Before Lake Formation was available, users of Glue Data Catalog can use a combination of Data Catalog resource policies and IAM permissions (that is, S3 bucket policies and IAM principal policies) to manage access to both the metadata in the catalog and the data in S3 that the metadata points to. The combination of S3 bucket policies, IAM principal policies and Glue catalog policies can be referred to as resource based policies.

However, you do not have to adopt Lake Formation completely in order to use it. You can mix and match permission models between Lake Formation and resource based policies for your catalog resources. We will go through some of the best practices and reasons to choose one over the other.

Hybrid access mode versus Lake Formation mode - what to choose?

There are two modes in which you can register an S3 data location with Lake Formation - Lake Formation mode and Hybrid access mode. When you register a database or table location in Lake Formation mode, you are choosing Lake Formation as the only permissions model to manage all permissions to those catalog resources. In this case, after setting up permissions to users, you need to revoke resource based policies.

Lake formation mode

When you register a database or table location with Lake Formation in hybrid access mode, you can choose to provide Lake Formation permissions to some users and maintain the resource based policy permissions to others, without interruptions. One user gets access to the catalog resources through only one permissions model.

hybrid access mode

Use-cases to adopt Hybrid access mode

When you have existing users of Data Catalog with resource based policy permissions and you want to adopt Lake Formation, we recommend you to use hybrid access mode. You can select the databases and tables that you want to use Lake Formation permissions with, register them with Lake Formation as hybrid access mode resources ( RegisterResource() API ). Then, you can start adding Lake Formation permissions for new users on these resources. You can also gradually add Lake Formation permissions for your existing users and remove their resource based policy permissions. The hybrid access mode provides minimal operational changes as your existing access to users is not interrupted when you adopt Lake Formation.

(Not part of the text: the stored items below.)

-- ==== Sys2Proof/Machine/Time.lean ====
section
/-!
DEFINITION. Wall time, the servo, time along the chain, the frame schedule and the phase inputs (R142 to
R170), with the meaning of each command.
-/

namespace Sys2Proof.Machine

/-! ### Rounding that no rule states -/

/-- `n / d` where the spec does not state how an inexact value is rounded: the integer below or above. -/
def openDiv (site : Nat) (n : Int) (d : Nat) : Int :=
  let q := n / (d : Int)
  if n % (d : Int) = 0 then q else if Config.roundUp site q then q + 1 else q

/-! ### The count (R142) -/

/-- The modulus of a part's count, in units of 2⁻³² ns: 64 integer bits in the sender, 32 in the tile (R143). -/
def countMod : Part → Nat
  | .sender => 2 ^ 96
  | .tile => 2 ^ 64

/-- The count moved by a signed number of units of 2⁻³² ns. -/
def State.addCount (p : Part) (d : Int) (s : State) : State :=
  s.upd p fun c => { c with count := (((c.count : Int) + d) % (countMod p : Int)).toNat }

/-- What one TIMEC cycle adds: 2 ns × (1 + y × 2⁻³²) (R142). -/
def State.tickAmount (p : Part) (s : State) : Int := 2 * ((2 : Int) ^ 32 + (s.rd p Reg.TIME_RATE).toInt)

/-- What the tile's slew removes in one TIMEC cycle (R158). -/
def State.slewAmount (s : State) : Int :=
  if s.til.slewLeft = 0 then 0 else s.til.slew / (s.til.slewLeft : Int)

/-- The confirmation timer counts one TIMEC cycle; it does not run in the safe state (R464). -/
def State.confTick (p : Part) (s : State) : State :=
  if s.safe p then s
  else s.upd p fun c => { c with upd := { c.upd with confLeft := c.upd.confLeft.map fun n => n - 1 } }

/-- TIMEC runs: in the tile, once its U reference has been present (R484). -/
def State.timeRuns (p : Part) (s : State) : Bool :=
  match p with
  | .sender => true
  | .tile => s.til.refSeen

/-- `d` more CORE cycles (R101). -/
def State.addCycles (p : Part) (d : Nat) (s : State) : State := s.upd p fun c => { c with cycles := c.cycles + d }

/-- The tile's count and slew move by one TIMEC cycle (R142, R158). -/
def State.tileCycle (s : State) : State :=
  let d := s.slewAmount
  let s := s.addCount .tile (s.tickAmount .tile - d)
  { s with til := { s.til with slew := s.til.slew - d, slewLeft := s.til.slewLeft - 1 } }

/-- One TIMEC cycle of a part that runs (R142, R158, R464); the CORE clock makes 2 cycles in the sender and 1 in
the tile. While the tile's TIMEC is stopped it is one CORE cycle (R484). -/
def State.tick (p : Part) (s : State) : State :=
  if !s.alive p then s
  else if !s.timeRuns p then s.addCycles p 1
  else
    let s := s.confTick p
    match p with
    | .sender => (s.addCount .sender (s.tickAmount .sender)).addCycles .sender 2
    | .tile => s.tileCycle.addCycles .tile 1

/-- A wait for a wall time ends: the time is reached, and TIMEC has run (R83, R484). -/
def State.waitOver (p : Part) (w : Word) (s : State) : Bool := s.timeRuns p && s.reachedAt p w

/-! ### The frame schedule (R160 to R163) -/

/-- The values a schedule is computed from (R160). -/
structure Sched where
  per : Nat
  perf : Nat
  start : Word
  snum : Word
  deriving DecidableEq, Repr

/-- One period in units of 2⁻³² ns. -/
def Sched.period (c : Sched) : Nat := c.per * 2 ^ 32 + c.perf

/-- B_N as an offset from START, in ns, rounded halves upward (R160). -/
def Sched.offset (c : Sched) (n : Word) : Int :=
  ((n - c.snum).toInt * (c.period : Int) + 2 ^ 31) / 2 ^ 32

/-- The schedule base B_N, a wall time (R160). -/
def Sched.base (c : Sched) (n : Word) : Word := c.start + wdi (c.offset n)

/-- The active schedule of a part. -/
def State.sched (p : Part) (s : State) : Sched :=
  { per := (s.rd p Reg.TIME_FRM_PER).toNat, perf := (s.rd p Reg.TIME_FRM_PERF).toNat,
    start := s.rd p Reg.TIME_FRM_START, snum := s.rd p Reg.TIME_FRM_SNUM }

/-- B_N of a part. -/
def State.baseOf (p : Part) (n : Word) (s : State) : Word := (s.sched p).base n

/-- The frame origin O_N of a part (R160). -/
def State.originOf (p : Part) (n : Word) (s : State) : Word := s.baseOf p n + s.rd p (Reg.TIME_SLOT_CUR 0)

/-- latch_N of the sender: B_N − `CHN_RAS_LEAD` (R245). -/
def State.senderLatch (n : Word) (s : State) : Word := s.baseOf .sender n - s.rd .sender Reg.CHN_RAS_LEAD

/-- How many ns after now the time `f` of frame N lies, a time that follows the schedule. It is measured from the next
latch point along the schedule, so that it does not wrap however far ahead the frame is (R49, R160). -/
def State.distTo (p : Part) (f : Word → Word) (n : Word) (s : State) : Int :=
  let c := s.sched p
  let now := s.wall p
  let r := (s.chip p).nextLatch
  let d := timeDiff (f r) now + (c.offset n - c.offset r)
  d + timeDiff (f n) (now + wdi d)

/-- The current frame number (R49, R161). -/
def State.frameNum (p : Part) (s : State) : Word := s.rd p Reg.TIME_FRM_NUM

/-! ### The servo (R149 to R152) -/

/-- A pending commit names TIME with RUN at 1 (R151). -/
def State.runPending (s : State) : Bool :=
  match s.sender.commit with
  | none => false
  | some c => bit c.mask 1 && bit (s.shadow .sender Reg.TIME_FRM_CTRL) 31

/-- The sender may step its count (R151). -/
def State.stepAllowed (s : State) : Bool :=
  s.bitOf .sender Reg.TIME_CTRL 12 && !s.schedOn .sender && !s.runPending

/-- The servo's product of a gain in 16.8 fixed point and a sample (R150). -/
def servoMul (raw : Nat) (e : Int) : Int := asr ((raw : Int) * e + 128) 8

/-- The state of the servo or of the tile's time (R152, R158). -/
def State.timeState (p : Part) (s : State) : Nat := s.fldOf p Reg.TIME_STAT 2 0

/-- The state set, and the event a change raises (R152, R170). -/
def State.setTimeState (p : Part) (v : Nat) (s : State) : State × List (Nat × Word) :=
  if s.timeState p = v then (s, [])
  else (s.wrFld p Reg.TIME_STAT 2 0 v, [(Ev.TIME_STATE, 0)])

/-- I_k and y_k of R150 for a sample. -/
def State.servoLoop (e : Int) (s : State) : State :=
  let rmax : Int := (s.fldOf .sender Reg.TIME_RATE_MAX 23 0 : Nat)
  let i := clampI ((s.rd .sender Reg.TIME_INTEG).toInt + servoMul (s.fldOf .sender Reg.TIME_KI 23 0) e) (-rmax) rmax
  let y := clampI (-(servoMul (s.fldOf .sender Reg.TIME_KP 23 0) e + i)) (-rmax) rmax
  (s.wr .sender Reg.TIME_INTEG (wdi i)).wr .sender Reg.TIME_RATE (wdi y)

/-- Where the servo stands after a sample, and how many samples in a row lie within `TIME_LOCK_THR` (R152). -/
def servoNext (st run : Nat) (thr : Nat) (e : Nat) : Nat × Nat :=
  let near := decide (e ≤ thr)
  if st = 1 then
    let r := if near then run + 1 else 0
    if 16 ≤ r then (2, r) else (1, r)
  else if st = 2 then (if 4 * thr < e then (1, 0) else (2, run))
  else (1, if near then 1 else 0)

/-- The servo takes a sample, with other events of the same cycle (R149 to R152). -/
def State.servoSample (e : Int) (more : List (Nat × Word)) (s : State) : State :=
  let big := (s.rd .sender Reg.TIME_STEP_THR).toNat < e.natAbs
  let step := big && s.stepAllowed
  let s := if step then s.addCount .sender (-(e * 2 ^ 32)) else s
  let s := s.servoLoop (if step then 0 else e)
  let s := s.wr .sender Reg.TIME_LAST_OFS (wdi e)
  let (st, run) := servoNext (s.timeState .sender) s.snd.lockRun (s.rd .sender Reg.TIME_LOCK_THR).toNat e.natAbs
  let s := s.updSnd fun t => { t with lockRun := run, sampleAt := s.elapsed .sender }
  let (s, ev) := s.setTimeState .sender st
  let ev := if step then ev ++ [(Ev.TIME_STEP, 0)] else if big then ev ++ [(Ev.TIME_STEP_BLOCKED, 0)] else ev
  s.raiseAll .sender (ev ++ more)

/-- The servo enters HOLDOVER: y = −I, frozen (R152). -/
def State.holdover (s : State) : State × List (Nat × Word) :=
  let s := s.wr .sender Reg.TIME_RATE (-(s.rd .sender Reg.TIME_INTEG))
  ({ s with snd := { s.snd with lockRun := 0 } }).setTimeState .sender 3

/-- A write of `TIME_CTRL` (R149, R152, R154): a change of SRC moves LOCKED to ACQUIRE; SRC 3 leads ACQUIRE and
LOCKED to HOLDOVER at once. A link source that has sent nothing yet is not silent (R170). -/
def State.timeCtrlWrite (v : Word) (s : State) : State :=
  let old := s.fldOf .sender Reg.TIME_CTRL 1 0
  let moved := fld (s.rd .sender Reg.TIME_CTRL) 11 8 ≠ fld v 11 8
  let s := s.wr .sender Reg.TIME_CTRL (v &&& 0x1F13)
  let src := fld v 1 0
  let s := if src ≠ old || moved then s.updSnd fun t => { t with linkAt := none } else s
  if src = old then s
  else
    let st := s.timeState .sender
    let (s, ev) :=
      if src = 3 && (st = 1 || st = 2) then s.holdover
      else if st = 2 then ({ s with snd := { s.snd with lockRun := 0 } }).setTimeState .sender 1
      else (s, [])
    s.raiseAll .sender ev

/-- A write of `TIME_INTEG` acts in FREE and HOLDOVER only, where y = −I (R152, R169). -/
def State.timeIntegWrite (v : Word) (s : State) : State :=
  let st := s.timeState .sender
  if st = 0 || st = 3 then (s.wr .sender Reg.TIME_INTEG v).wr .sender Reg.TIME_RATE (-v) else s

/-- A write of `TIME_SRV_OFS` is a sample while SRC is 0 (R149). -/
def State.srvOfsWrite (v : Word) (s : State) : State :=
  if s.fldOf .sender Reg.TIME_CTRL 1 0 = 0 then s.servoSample v.toInt [] else s

/-- A write of `TIME_SET_LO` sets the 64-bit count if a step is allowed (R151); the fraction is kept. -/
def State.timeSetLo (lo : Word) (s : State) : State :=
  if s.stepAllowed then
    s.upd .sender fun c =>
      { c with count := (s.snd.setHi.toNat * 2 ^ 32 + lo.toNat) * 2 ^ 32 + c.count % 2 ^ 32 }
  else s.raise .sender Ev.TIME_STEP_BLOCKED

For example, if you have extract, transform and load (ETL) processes currently in production that use resource based policy permissions, enabling Lake Formation permissions to these jobs can impact them. You can onboard your new team members like data scientists and data analysts to these same databases and tables with Lake Formation permissions while continuing to use resource based policy permissions for your production workflows uninterruptedly. Some ETL workflows that require full table access could use the resource based policy permissions while you can add fine grained access for the same tables to your data scientists and analysts. You do not have to maintain two copies of the same tables, in order to share them with different users.

The below picture illustrates hybrid access mode permissions on the same catalog resource within an account for a data-analyst role versus a data-engineer role.

single account hybrid access mode

The below picture illustrates hybrid access mode permissions on the same catalog resource shared cross account for a data-analyst role versus a data-engineer role.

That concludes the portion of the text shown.